In my household, a few years ago we made a decision to get rid of our one car. So when I need to go somewhere, a car parked in my driveway is not the go-to option. Instead, I choose to walk, ride my Ruckus, take the bus, use a Zipcar, or on rare occasions, bum a ride from a friend or call a cab.
Generally, I don’t miss having a car. But so far this year, I’ve had occasion to get smacked by our decision not to use our community’s mainstream mode of transportation. At times like those, I fantasize what it would be like if car ownership weren’t the norm in most of America, including Ann Arbor. Surely the options we have would become more second nature to everyone, and there would be sufficient demand to support better service and access. Everyone would develop different expectations, and habits.
By way of analogy to media, the decision about a mainstream mode has already been made for us here in Ann Arbor. The media “car” – the one daily newspaper that most people received because there were no other options – has been pulled off the road. But for some of us, our expectations and habits haven’t fully adapted, and the alternatives can seem confusing, disjointed and unreliable.

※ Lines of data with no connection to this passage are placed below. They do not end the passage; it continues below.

/-- Line timing (Table 3-6). -/
def dictTiming : List Entry :=
  [ ent 0x2300 1 .u8 .rwPreop 0 0 3, ent 0x2300 2 .u8 .rwPreop 0 0 1, ent 0x2300 3 .u8 .rwPreop 0 0 127,
    ent 0x2300 4 .u64 .ro, ent 0x2300 5 .i64 .ro, ent 0x2300 6 .i32 .ro, ent 0x2300 7 .u8 .ro, ent 0x2300 8 .u64 .ro,
    ent 0x2300 9 .u32 .ro, ent 0x2300 0x0A .u8 .ro,
    ent 0x2301 1 .u32 .staged 1 1 16777215, ent 0x2301 2 .u32 .staged 1 1 16777215,
    ent 0x2301 3 .u32 .staged 250000 2000 250000, ent 0x2301 4 .i32 .staged 0 (-65536) 65536,
    ent 0x2301 5 .u8 .staged 0 0 1, ent 0x2301 6 .u8 .staged 0 0 31, ent 0x2301 7 .u32 .staged 512 512 16777215,
    ent 0x2301 8 .u16 .staged 20 1 1000, ent 0x2301 9 .u8 .rwPreop 0 0 2,
    arr 0x2301 0x0A 0x0B .u32 .rwPreop 1 1 16777215, ent 0x2301 0x0C .u8 .ro,
    recs 0x2302 0x2303 1 .u8 .rwPreop 0 0 1,
    { recs 0x2302 0x2303 2 .u16 .rwPreop 40 10 320 with allowed := (List.range 32).map fun i => (10 * (i + 1) : Nat) },
    recs 0x2302 0x2303 3 .u8 .rwPreop 0 0 1, recs 0x2302 0x2303 4 .u8 .rwPreop 0 0 2, recs 0x2302 0x2303 5 .u32 .rwPreop,
    recs 0x2302 0x2303 6 .u16 .rwPreop 2, recs 0x2302 0x2303 7 .i64 .ro, recs 0x2302 0x2303 8 .u64 .ro,
    recs 0x2302 0x2303 9 .u32 .ro, recs 0x2302 0x2303 0x0A .u16 .ro,
    arr 0x2304 1 6 .u32 .ro ]

/-- Image pipeline (Table 5-5). -/
def dictPipeline : List Entry :=
  [ ent 0x2400 1 .u8 .staged 4 0 8, ent 0x2400 2 .u32 .ro, ent 0x2400 3 .u8 .ro, ent 0x2400 4 .u32 .ro,
    ent 0x2400 5 .u8 .staged 0 0 1, ent 0x2400 6 .u8 .staged 0 0 3,
    recs 0x2410 0x2413 1 .u8 .staged 0 0 1, recs 0x2410 0x2413 2 .u32 .staged 768000,
    recs 0x2410 0x2413 3 .u32 .staged 896000, { arr 0x2410 4 7 .u16 .staged 4096 with hi := 0x2413 },
    recs 0x2410 0x2413 8 .u8 .staged 4 1 4, recs 0x2410 0x2413 9 .u8 .staged 7 0 7,
    recs 0x2418 0x241B 1 .i16 .staged 4096 (-32768) 32767, { arr 0x2418 2 5 .i16 .staged 0 (-32768) 32767 with hi := 0x241B },
    recs 0x2418 0x241B 6 .i16 .staged 4096 (-32768) 32767, { arr 0x2418 7 10 .i16 .staged 0 (-32768) 32767 with hi := 0x241B },
    recs 0x2418 0x241B 11 .i16 .staged 4096 (-32768) 32767, { arr 0x2418 12 15 .i16 .staged 0 (-32768) 32767 with hi := 0x241B },
    recs 0x2418 0x241B 16 .i16 .staged 4096 (-32768) 32767, { arr 0x2418 17 20 .i16 .staged 0 (-32768) 32767 with hi := 0x241B },
    { arr 0x2420 1 4 (.dom 1922 1922) .staged with hi := 0x2423 },
    ent 0x2430 1 .u8 .staged 0 0 1, { ent 0x2430 2 .u16 .staged 1200 300 1200 with allowed := [1200, 600, 300] },
    ent 0x2430 3 .u8 .staged 0 0 1, recs 0x2430 0x2432 4 .u16 .staged 0 0 61439,
    { recs 0x2430 0x2432 5 .u16 .staged 7680 16 61440 with perS := true }, ent 0x2430 6 .u8 .staged 2 0 4,
    ent 0x2431 1 .u8 .staged 0 0 1, { ent 0x2431 2 .u16 .staged 150 75 300 with allowed := [300, 150, 75] },
    ent 0x2431 3 .u8 .staged 0 0 0,
    ent 0x2432 1 .u8 .staged 1 0 1, { ent 0x2432 2 .u16 .staged 300 300 1200 with allowed := [1200, 600, 300] },
    ent 0x2432 3 .u8 .staged 3 3 4, { ent 0x2432 6 .u8 .staged 8 8 16 with allowed := [8, 10, 12, 16] },
    { arr 0x2440 1 8 .u32 .ro with span := .segments }, ent 0x2440 9 .u64 .ro ]

/-- Lanes and inspection (Tables 4-5 and 6-12). -/
def dictInspect : List Entry :=
  [ arr 0x2500 1 0x20 .u16 .staged 0 0 61439, { arr 0x2501 1 0x20 .u16 .staged 7680 16 61440 with perS := true },
    ent 0x2502 0 .u32 .staged, arr 0x2503 1 0x20 .u8 .staged 0 0 0x5F, arr 0x2504 1 0x20 .u8 .staged 0 0 1,
    arr 0x2505 1 0x20 .u32 .staged 512 512 16777215, arr 0x2506 1 0x20 .u32 .staged 64 16 16777215,
    arr 0x2507 1 0x20 .u32 .staged 100000 16 16777215, arr 0x2508 1 0x20 .u16 .staged 20 0 500,
    arr 0x2509 1 0x20 .u16 .staged 1000 0 1000, arr 0x250A 1 0x20 .u32 .ro, ent 0x250B 0 .u16 .ro,
    { arr 0x2510 1 0x20 .u8 .staged 0xFF 0 0xFF with allowed := [0, 1, 2, 3, 0xFF] },
    { arr 0x2511 1 0x20 .u16 .staged 600 300 600 with allowed := [600, 300] },
    arr 0x2512 1 0x20 .i16 .staged 0 (-2048) 2048, arr 0x2513 1 0x20 .i32 .staged 0 (-65536) 65536,
    ent 0x2514 0 .u8 .staged 8 0 32,
    recs 0x2518 0x251B 1 .i16 .staged 4096 (-32768) 32767, { arr 0x2518 2 4 .i16 .staged 0 (-32768) 32767 with hi := 0x251B },
    recs 0x2518 0x251B 5 .i16 .staged 4096 (-32768) 32767, { arr 0x2518 6 8 .i16 .staged 0 (-32768) 32767 with hi := 0x251B },
    recs 0x2518 0x251B 9 .i16 .staged 4096 (-32768) 32767,
    recs 0x2520 0x2523 1 .u16 .staged 96 1 4095, recs 0x2520 0x2523 2 .u8 .staged 24 1 255,
    recs 0x2520 0x2523 3 .u8 .staged 1 0 1, recs 0x2520 0x2523 4 .u8 .staged 1 0 1,
    recs 0x2520 0x2523 5 .u32 .staged 4 1 16777215, recs 0x2520 0x2523 6 .u32 .staged 4096 2 16777215,
    recs 0x2520 0x2523 7 .u16 .staged 64 4 65535, recs 0x2520 0x2523 8 .u8 .staged 4 1 64,
    recs 0x2520 0x2523 9 .u16 .staged 32 1 4095, recs 0x2520 0x2523 0x0A .u8 .staged 24 1 64,
    recs 0x2520 0x2523 0x0B .u8 .staged 24 1 64, recs 0x2520 0x2523 0x0C .u8 .staged 10 0 100,
    recs 0x2520 0x2523 0x0D .u16 .staged 64 0 4095, { arr 0x2520 0x0E 0x14 .u8 .staged 1 with hi := 0x2523 },
    ent 0x2540 1 .u32 .rw, ent 0x2540 2 .u8 .ro, ent 0x2540 3 .u16 .ro, ent 0x2540 4 .u32 .ro, ent 0x2540 5 .u32 .ro,
    ent 0x2540 6 .u16 .ro, ent 0x2540 7 .u8 .ro, ent 0x2540 8 .u16 .ro, ent 0x2540 9 .u32 .wo, ent 0x2540 0x0A .u32 .ro,
    ent 0x2540 0x0B .u64 .ro, arr 0x2550 1 8 .u32 .ro ]

/-- Thermal and power (Table 14-7) and safety (Table 15-6). Sensor arrays hold on-die entries 1 to 0x12 and remote
entries 0x13 to 0x1A. -/
def dictSafety : List Entry :=
  [ arr 0x2C00 1 0x1A .i16 .ro, arr 0x2C01 1 0x1A .u16 .ro,
    arr 0x2C02 1 0x12 .u32 .rw 0x101 0 0x3F03FF, arr 0x2C02 0x13 0x1A .u32 .rw 0xC0 0 0x3F03FF,
    arr 0x2C03 1 0x12 .i16 .rw 1440 (-640) 2400, arr 0x2C03 0x13 0x1A .i16 .rw 960 (-640) 2400,
    arr 0x2C04 1 0x12 .i16 .rw 1520 (-640) 2400, arr 0x2C04 0x13 0x1A .i16 .rw 1120 (-640) 2400,
    arr 0x2C05 1 0x12 .i16 .rw 1680 (-640) 1680, arr 0x2C05 0x13 0x1A .i16 .rw 1360 (-640) 2400,
    arr 0x2C06 1 0x12 .u16 .rw 80 1 4095, arr 0x2C06 0x13 0x1A .u16 .rw 32 1 4095,
    arr 0x2C07 1 8 .u16 .rw 10080 9500 10500, arr 0x2C08 1 8 .u32 .rw 10000 1000 1000000,
    arr 0x2C09 1 8 .u16 .rw 3435 2000 6000,
    ent 0x2C10 1 .u16 .rw 1000 100 60000, ent 0x2C10 2 .u16 .rw 10000 1000 60000, arr 0x2C10 3 6 .u8 .ro,
    ent 0x2C10 7 .u16 .ro, ent 0x2C10 8 .u8 .ro,
    ent 0x2C20 1 .u8 .rw 15 10 30, ent 0x2C20 2 .u8 .rwPreop 0x40 8 0x77, ent 0x2C20 3 .u16 .rwPreop 750 550 850,
    ent 0x2C20 4 .u8 .rwPreop 1 0 1, ent 0x2C20 5 .u16 .ro, ent 0x2C20 6 .u16 .ro, ent 0x2C20 7 .u8 .ro,
    ent 0x2C20 8 .u32 .ro, ent 0x2C20 9 .u16 .ro,
    { arr 0x2C21 1 8 .i16 .ro with span := .segments }, ent 0x2C22 1 .i16 .ro, ent 0x2C22 2 .u16 .ro,
    ent 0x2C30 1 .i16 .ro 1760, ent 0x2C30 2 .i16 .ro 1520, ent 0x2C30 3 .u8 .ro, ent 0x2C30 4 .i16 .ro,
    ent 0x2D00 1 .u8 .ro, arr 0x2D00 2 3 .u16 .ro, ent 0x2D00 4 .u32 .ro, ent 0x2D00 5 .u64 .ro, ent 0x2D00 6 .u16 .ro,
    ent 0x2D00 7 .u64 .ro, ent 0x2D00 8 .u32 .ro,
    ent 0x2D01 1 .u16 .rwPreop 100 1 1000, ent 0x2D01 2 .u32 .rwPreop, ent 0x2D01 3 .u32 .rwPreop 100000000,
    ent 0x2D01 4 .u32 .rwPreop, ent 0x2D01 5 .u32 .rwPreop 100000000, ent 0x2D01 6 .u64 .ro, ent 0x2D01 7 .u64 .ro,
    arr 0x2D02 1 8 .u32 .ro,
    ent 0x2D10 1 .u16 .rwPreop 4096 1024 16384, ent 0x2D10 2 .u32 .ro, ent 0x2D10 3 .u32 .ro, ent 0x2D10 4 .u32 .ro,
    ent 0x2D10 5 .u64 .ro, ent 0x2D10 6 .u32 .ro, ent 0x2D10 7 .i16 .rwPreop (-80) (-800) 0,
    ent 0x2D10 8 .u16 .rwPreop 2400 80 16000, ent 0x2D10 9 .u16 .rwPreop 512 16 4096, ent 0x2D10 0x0A .u8 .rwPreop 8 2 32,
    ent 0x2D30 0 (.dom 64 64) .ro ]

/-- Communication, device management and diagnostics (Table 11-16, Table 1-7, Table 11-15 for 0x21xx). -/
def dict0 : List Entry :=
  [ ent 0x1000 0 .u32 .ro, ent 0x1001 0 .u8 .ro, ent 0x1008 0 (.str 64) .ro, ent 0x1009 0 (.str 64) .ro,
    ent 0x100A 0 (.str 64) .ro, ent 0x1010 1 .u32 .rw 1, ent 0x1011 1 .u32 .rw 1,
    ent 0x1018 1 .u32 .ro 0x0B7A, ent 0x1018 2 .u32 .ro 0x4800, ent 0x1018 3 .u32 .ro, ent 0x1018 4 .u32 .ro,
    arr 0x1600 1 0x0A .u32 .ro, arr 0x1A00 1 0x18 .u32 .ro, arr 0x1C00 1 4 .u8 .ro,
    ent 0x1C12 1 .u16 .ro 0x1600, ent 0x1C13 1 .u16 .ro 0x1A00,
    recs 0x1C32 0x1C33 1 .u16 .rwPreop 2 1 2, recs 0x1C32 0x1C33 2 .u32 .rwPreop 1000000 62500 4000000,
    recs 0x1C32 0x1C33 4 .u16 .ro 6, recs 0x1C32 0x1C33 5 .u32 .ro 62500,
    ent 0x2000 1 (.str 64) .ro, ent 0x2000 2 .u8 .ro, ent 0x2000 3 .u8 .ro, ent 0x2000 4 .u64 .ro, ent 0x2000 5 .u64 .ro,
    ent 0x2001 1 .u32 .ro, ent 0x2001 2 .u8 .ro, ent 0x2001 3 .u32 .ro,
    ent 0x2010 1 .u8 .wo 0 1 2, ent 0x2010 2 .u8 .rw 0 0 2, ent 0x2010 3 .u64 .rw, ent 0x2010 4 .u8 .rw 0 0 31,
    ent 0x2010 5 .u8 .ro, ent 0x2010 6 .u16 .ro, ent 0x2010 7 .u16 .ro, ent 0x2010 8 .u64 .ro, ent 0x2010 9 .u32 .ro,
    ent 0x2010 0x0A .u8 .rw 0 0 2,
    ent 0x2011 1 .u8 .ro, ent 0x2011 2 .u32 .ro,
    ent 0x2012 1 .u32 .ro, ent 0x2012 2 .u64 .ro, arr 0x2012 3 0x0A .u32 .ro,
    ent 0x2020 1 .u16 .ro, ent 0x2020 2 .u16 .ro, ent 0x2020 3 .u8 .ro, ent 0x2020 4 .u8 .ro, ent 0x2020 5 .u16 .ro,
    ent 0x2020 6 .u64 .ro, arr 0x2020 7 0x0A (.dom 16 16) .ro,
    ent 0x2021 1 .u32 .ro, ent 0x2021 2 .u16 .ro, ent 0x2021 3 .u8 .ro, ent 0x2021 4 .u8 .ro, ent 0x2021 5 .u64 .ro,
    ent 0x2021 6 .u64 .ro, ent 0x2021 7 .u16 .ro, ent 0x2021 8 .u16 .ro, arr 0x2021 9 0x0C .u8 .ro,
    ent 0x2021 0x0D .u16 .ro, ent 0x2021 0x0E .u16 .ro, ent 0x2021 0x0F .u16 .ro, ent 0x2021 0x10 .u8 .ro,
    arr 0x2021 0x11 0x18 (.dom 16 16) .ro,
    ent 0x2100 1 .u8 .rwPreop 0 0 1,
    { arr 0x2101 1 8 .u64 .ro with span := .segments },
    ent 0x2F00 1 .u64 .ro, ent 0x2F00 2 .u64 .ro, ent 0x2F00 3 .u64 .rw, ent 0x2F00 4 (.dom 32 32) .ro,
    ent 0x2F00 5 .u32 .ro, ent 0x2F00 6 .u32 .ro,
    ent 0x2F01 1 .u16 .ro, ent 0x2F01 2 .u32 .ro, ent 0x2F01 3 .u32 .ro, ent 0x2F01 4 .u16 .ro ]

/-- Carousel (Table 12-10) and timers (Table 13-4). -/
def dictIo : List Entry :=
  [ recs 0x2A00 0x2A03 1 .u8 .wo 0 1 3, recs 0x2A00 0x2A03 2 .u8 .ro, recs 0x2A00 0x2A03 3 .u8 .rw 0 0 1,
    recs 0x2A00 0x2A03 4 .u8 .rw 0 0 15, recs 0x2A00 0x2A03 5 .u16 .rw 0 0 0xFFFF, recs 0x2A00 0x2A03 6 .u16 .ro,
    recs 0x2A00 0x2A03 7 .u32 .ro,
    recs 0x2A04 0x2A07 0 (.dom 2 512) .rw,
    recs 0x2A10 0x2A4F 1 .u8 .rw 0 0 255, recs 0x2A10 0x2A4F 2 .u8 .rw 0 0 63, recs 0x2A10 0x2A4F 3 .u8 .rw 0 0 2,
    recs 0x2A10 0x2A4F 4 .u32 .staged, recs 0x2A10 0x2A4F 5 .u32 .wo, recs 0x2A10 0x2A4F 6 .u32 .ro,
    recs 0x2A10 0x2A4F 7 .u16 .ro, recs 0x2A10 0x2A4F 8 .u32 .ro, recs 0x2A10 0x2A4F 9 .u32 .ro,
    recs 0x2A10 0x2A4F 0x0A .u32 .ro, recs 0x2A10 0x2A4F 0x0B .u32 .ro,
    arr 0x2A50 1 0x40 .u16 .rwPreop 0 0 0x3F1F, arr 0x2A58 1 8 .u8 .rwPreop 0 0 1,
    recs 0x2B00 0x2B0F 1 .u32 .rw 1 1 0xFFFFFFFF, recs 0x2B00 0x2B0F 2 .u32 .rw 0xFFFFFFFF,
    recs 0x2B00 0x2B0F 3 .u32 .rw 0xFFFFFFFF,
    recs 0x2B10 0x2B1F 1 .u32 .rw 0 0 0x1FFF, recs 0x2B10 0x2B1F 2 .u16 .rw, recs 0x2B10 0x2B1F 3 .u32 .rw,
    recs 0x2B10 0x2B1F 4 .u8 .rw 0xFF, recs 0x2B10 0x2B1F 5 .u8 .rw 0xFF,
    recs 0x2B20 0x2B2F 1 .u32 .ro, recs 0x2B20 0x2B2F 2 .u32 .ro, recs 0x2B20 0x2B2F 3 .u64 .ro,
    recs 0x2B20 0x2B2F 4 .u32 .ro, recs 0x2B20 0x2B2F 5 .u32 .ro,
    recs 0x2B30 0x2B37 1 .u64 .ro, recs 0x2B30 0x2B37 2 .u64 .rw 1 1, recs 0x2B30 0x2B37 3 .u64 .rw 0xFFFFFFFFFFFFFFFF,
    recs 0x2B30 0x2B37 4 .u64 .rw 0xFFFFFFFFFFFFFFFF, recs 0x2B30 0x2B37 5 .u64 .rw,
    arr 0x2B40 1 2 .i64 .ro, arr 0x2B40 3 4 .u32 .ro,
    arr 0x2B40 5 6 .i64 .rwPreop 0 (-0x8000000000000000) 0x7FFFFFFFFFFFFFFF,
    ent 0x2B48 1 .u16 .wo, ent 0x2B48 2 .u16 .wo, ent 0x2B48 3 .u16 .ro ]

I (still) regularly hear complaints that Ann Arbor lacks a “real” newspaper, and I react in two ways. First, I do feel nostalgia for the Ann Arbor News – I spent a good chunk of my life there, after all. I miss a daily local newspaper, too. But what I really miss is the ideal of a daily local newspaper – and that’s something I’m not sure The News, at least in its final years, actually delivered.
In its place is a collection of options for news and information, some better than others. I would expect to see even more in the coming years. The Chronicle is certainly one of those options, but will not satisfy the full range of our community’s information needs. Still, I’d argue that The Chronicle’s focus on local government provides Ann Arbor residents with far better coverage of local government than it’s enjoyed in the nearly two decades I’ve lived in Ann Arbor.
I’d like to circle back to the topic of media options later in the column.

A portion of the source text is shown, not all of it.